[Records provided]:
-- ==== Sys2Proof/Machine/Arithmetic.lean ====
section
/-! DEFINITION. The arithmetic instructions (40_arithmetic.md): unsigned 16-bit, wrapping, no flags. -/

namespace Sys2Proof.Machine

open Sys2Proof

/-- ADD (rule R101). -/
def execAdd (r : Byte) (a : Word) (s : State) : Result :=
  .next (s.accumulate (s.bytesOf (.add r a)) r a fun v m => v + m)

/-- SUB: register minus memory (rule R102). -/
def execSub (r : Byte) (a : Word) (s : State) : Result :=
  .next (s.accumulate (s.bytesOf (.sub r a)) r a fun v m => v - m)

/-- MUL: bits 15..0 of the product (rule R103). -/
def execMul (r : Byte) (a : Word) (s : State) : Result :=
  .next (s.accumulate (s.bytesOf (.mul r a)) r a fun v m => v * m)

/-- DIV: unsigned floor quotient; a zero operand faults DivideByZero (rule R104). -/
def execDiv (r : Byte) (a : Word) (s : State) : Result :=
  .next (s.accumulateNonzero (s.bytesOf (.div r a)) r a fun v m => v / m)

/-- MOD: unsigned remainder; a zero operand faults DivideByZero (rule R105). -/
def execMod (r : Byte) (a : Word) (s : State) : Result :=
  .next (s.accumulateNonzero (s.bytesOf (.mod r a)) r a fun v m => v % m)

/-- INC (rule R106). -/
def execInc (r : Byte) (x : Word) (s : State) : Result :=
  .next (s.modifyRegister (s.bytesOf (.inc r x)) r fun v => v + 1)

/-- DEC (rule R107). -/
def execDec (r : Byte) (x : Word) (s : State) : Result :=
  .next (s.modifyRegister (s.bytesOf (.dec r x)) r fun v => v - 1)

end Sys2Proof.Machine
end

[What you have to do]:
Write out again every entry above, exactly as given.

[Response for this exercise]:
-- ==== Sys2Proof/Machine/Arithmetic.lean ====
section
/-! DEFINITION. The arithmetic instructions (40_arithmetic.md): unsigned 16-bit, wrapping, no flags. -/

namespace Sys2Proof.Machine

open Sys2Proof

/-- ADD (rule R101). -/
def execAdd (r : Byte) (a : Word) (s : State) : Result :=
  .next (s.accumulate (s.bytesOf (.add r a)) r a fun v m => v + m)

/-- SUB: register minus memory (rule R102). -/
def execSub (r : Byte) (a : Word) (s : State) : Result :=
  .next (s.accumulate (s.bytesOf (.sub r a)) r a fun v m => v - m)

/-- MUL: bits 15..0 of the product (rule R103). -/
def execMul (r : Byte) (a : Word) (s : State) : Result :=
  .next (s.accumulate (s.bytesOf (.mul r a)) r a fun v m => v * m)

/-- DIV: unsigned floor quotient; a zero operand faults DivideByZero (rule R104). -/
def execDiv (r : Byte) (a : Word) (s : State) : Result :=
  .next (s.accumulateNonzero (s.bytesOf (.div r a)) r a fun v m => v / m)

/-- MOD: unsigned remainder; a zero operand faults DivideByZero (rule R105). -/
def execMod (r : Byte) (a : Word) (s : State) : Result :=
  .next (s.accumulateNonzero (s.bytesOf (.mod r a)) r a fun v m => v % m)

/-- INC (rule R106). -/
def execInc (r : Byte) (x : Word) (s : State) : Result :=
  .next (s.modifyRegister (s.bytesOf (.inc r x)) r fun v => v + 1)

/-- DEC (rule R107). -/
def execDec (r : Byte) (x : Word) (s : State) : Result :=
  .next (s.modifyRegister (s.bytesOf (.dec r x)) r fun v => v - 1)

end Sys2Proof.Machine
end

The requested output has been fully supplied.